[Source data]
- - -
/-- Whether R344 allows a leaf's page to a context. -/
def leafPlaceOk (s : State) (ctx : Nat) (l : Leaf) : Bool :=
  let n := (s.ctx ctx).carrel
  let pa := leafAddr l.word
  let inCarrel := (List.range (pageBytes l.size / 65536)).all fun j =>
    match (s.carrel n).index (pa / 65536 + j) with
    | some i => !inTableArea s.dram (s.carrel n) i
    | none => false
  match leafKind l.word with
  | 2 => true
  | 3 => inCarrel
  | _ => match regionOf pa with
    | .dram => inCarrel
    | .window _ _ => l.size == 0 && !bit l.word 6 && !bit l.word 5
    | .control => ctx == 0 && l.size == 0 && bit l.word 6 && !bit l.word 5
    | .reserved => false

/-- CONTEXT, SIZE, VA and COUNT of a mapping command, as (context, size, first address, pages). -/
def mapArgs (p : BitVec 512) : Nat × Nat × Nat × Nat := (arg p 0 0 10, arg p 0 16 2, arg p 1 0 56, arg p 2 0 16 + 1)

/-- Whether SIZE is one of the three and the range is aligned and ends below 2^56 (R348). -/
def mapRangeOk (size va count : Nat) : Bool :=
  size != 3 && va % pageBytes size == 0 && decide (va + count * pageBytes size ≤ 2 ^ 56)

/-- The first case of `cs` that holds. -/
def firstCase (cs : List (Bool × Status)) : Option Status := (cs.find? (·.1)).map (·.2)

/-- What a change of a mapping of the context does to its streamers and to pre-decode (R228, R387). -/
def mappingChanged (s : State) (ctx : Nat) : State :=
  (queuesOf s ctx).foldl (fun s n => s.modQueue n fun q => { q with pre := [] }) (dropFetched s ctx)

/-- The leaves that a MAP adds: page j receives the image with ADDR increased by j pages. -/
def mapLeaves (p : BitVec 512) : List Leaf :=
  let (_, size, va, count) := mapArgs p
  (List.range count).map fun j =>
    { va := va + j * pageBytes size, size := size, word := BitVec.ofNat 64 (arg p 3 0 64 + j * pageBytes size) }

/-- Whether two pages overlap. -/
def leafOverlaps (a b : Leaf) : Bool := decide (a.va < b.va + pageBytes b.size) && decide (b.va < a.va + pageBytes a.size)

/-- Add leaves one by one; none when the table area has no room. -/
def addLeaves (s : State) (ctx : Nat) (ls : List Leaf) : Option State :=
  ls.foldl (fun o l => o.bind fun s => addLeaf s ctx l) (some s)

/-- Whether a page that a leaf names lies in a reserved range (R27, R28): its first or its last 64 KiB does. -/
def leafReserved (l : Leaf) : Bool :=
  regionOf (leafAddr l.word) == .reserved || regionOf (leafAddr l.word + pageBytes l.size - 65536) == .reserved

/-- MAP (R28, R342 to R344, R348, R349). -/
def mapPages (s : State) (p : BitVec 512) : Status × State :=
  let (ctx, size, va, count) := mapArgs p
  let image := BitVec.ofNat 64 (arg p 3 0 64)
  if !mapRangeOk size va count || !leafFormOk image size || decide (2 ^ 44 < leafAddr image + count * pageBytes size) then
    (Code.formatError, s)
  else
    let ls := mapLeaves p
    let pages := ls.flatMap leafPages
    match firstCase [
      (ls.any fun l => (leavesOf s ctx).any (leafOverlaps l), Code.alreadyMapped),
      (ls.any fun l => !leafPlaceOk s ctx l, Code.outsideCarrel),
      (ls.any leafReserved, Code.reservedAddress),
      (pages.any s.dram.retired, Code.pageRetired),
      (pages.any fun q => decide (65535 ≤ mapCount s q), Code.alreadyMapped)] with
    | some st => (st, s)
    | none => match addLeaves s ctx ls with
      | none => (Code.tableSpaceFull, s)
      | some t => if (s.ctx ctx).state ≠ .live then (Code.contextLost, s) else (Code.success, mappingChanged t ctx)

/-- Whether the queue may dispatch a mapping command: its earlier ones have been performed (R350). -/
def mappingFree (s : State) (n : Nat) : Bool := !s.xlat.changes.any (·.queue == n)

/-- MAP. -/
def execMapPages (n : Nat) (s : State) : Out := if mappingFree s n then dispatchNow n 0x42 s mapPages else .next s

/-- The leaf of exactly this address and size. -/
def exactLeaf (s : State) (ctx va size : Nat) : Option Leaf := (leavesOf s ctx).find? fun l => l.va == va && l.size == size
- - -
:: EXERCISE OBJECTIVE ::
Set out the records again, exactly as they appear above.

:: RESULT BELOW ::
/-- Whether R344 allows a leaf's page to a context. -/
def leafPlaceOk (s : State) (ctx : Nat) (l : Leaf) : Bool :=
  let n := (s.ctx ctx).carrel
  let pa := leafAddr l.word
  let inCarrel := (List.range (pageBytes l.size / 65536)).all fun j =>
    match (s.carrel n).index (pa / 65536 + j) with
    | some i => !inTableArea s.dram (s.carrel n) i
    | none => false
  match leafKind l.word with
  | 2 => true
  | 3 => inCarrel
  | _ => match regionOf pa with
    | .dram => inCarrel
    | .window _ _ => l.size == 0 && !bit l.word 6 && !bit l.word 5
    | .control => ctx == 0 && l.size == 0 && bit l.word 6 && !bit l.word 5
    | .reserved => false

/-- CONTEXT, SIZE, VA and COUNT of a mapping command, as (context, size, first address, pages). -/
def mapArgs (p : BitVec 512) : Nat × Nat × Nat × Nat := (arg p 0 0 10, arg p 0 16 2, arg p 1 0 56, arg p 2 0 16 + 1)

/-- Whether SIZE is one of the three and the range is aligned and ends below 2^56 (R348). -/
def mapRangeOk (size va count : Nat) : Bool :=
  size != 3 && va % pageBytes size == 0 && decide (va + count * pageBytes size ≤ 2 ^ 56)

/-- The first case of `cs` that holds. -/
def firstCase (cs : List (Bool × Status)) : Option Status := (cs.find? (·.1)).map (·.2)

/-- What a change of a mapping of the context does to its streamers and to pre-decode (R228, R387). -/
def mappingChanged (s : State) (ctx : Nat) : State :=
  (queuesOf s ctx).foldl (fun s n => s.modQueue n fun q => { q with pre := [] }) (dropFetched s ctx)

/-- The leaves that a MAP adds: page j receives the image with ADDR increased by j pages. -/
def mapLeaves (p : BitVec 512) : List Leaf :=
  let (_, size, va, count) := mapArgs p
  (List.range count).map fun j =>
    { va := va + j * pageBytes size, size := size, word := BitVec.ofNat 64 (arg p 3 0 64 + j * pageBytes size) }

/-- Whether two pages overlap. -/
def leafOverlaps (a b : Leaf) : Bool := decide (a.va < b.va + pageBytes b.size) && decide (b.va < a.va + pageBytes a.size)

/-- Add leaves one by one; none when the table area has no room. -/
def addLeaves (s : State) (ctx : Nat) (ls : List Leaf) : Option State :=
  ls.foldl (fun o l => o.bind fun s => addLeaf s ctx l) (some s)

/-- Whether a page that a leaf names lies in a reserved range (R27, R28): its first or its last 64 KiB does. -/
def leafReserved (l : Leaf) : Bool :=
  regionOf (leafAddr l.word) == .reserved || regionOf (leafAddr l.word + pageBytes l.size - 65536) == .reserved

/-- MAP (R28, R342 to R344, R348, R349). -/
def mapPages (s : State) (p : BitVec 512) : Status × State :=
  let (ctx, size, va, count) := mapArgs p
  let image := BitVec.ofNat 64 (arg p 3 0 64)
  if !mapRangeOk size va count || !leafFormOk image size || decide (2 ^ 44 < leafAddr image + count * pageBytes size) then
    (Code.formatError, s)
  else
    let ls := mapLeaves p
    let pages := ls.flatMap leafPages
    match firstCase [
      (ls.any fun l => (leavesOf s ctx).any (leafOverlaps l), Code.alreadyMapped),
      (ls.any fun l => !leafPlaceOk s ctx l, Code.outsideCarrel),
      (ls.any leafReserved, Code.reservedAddress),
      (pages.any s.dram.retired, Code.pageRetired),
      (pages.any fun q => decide (65535 ≤ mapCount s q), Code.alreadyMapped)] with
    | some st => (st, s)
    | none => match addLeaves s ctx ls with
      | none => (Code.tableSpaceFull, s)
      | some t => if (s.ctx ctx).state ≠ .live then (Code.contextLost, s) else (Code.success, mappingChanged t ctx)

/-- Whether the queue may dispatch a mapping command: its earlier ones have been performed (R350). -/
def mappingFree (s : State) (n : Nat) : Bool := !s.xlat.changes.any (·.queue == n)

/-- MAP. -/
def execMapPages (n : Nat) (s : State) : Out := if mappingFree s n then dispatchNow n 0x42 s mapPages else .next s

/-- The leaf of exactly this address and size. -/
def exactLeaf (s : State) (ctx va size : Nat) : Option Leaf := (leavesOf s ctx).find? fun l => l.va == va && l.size == size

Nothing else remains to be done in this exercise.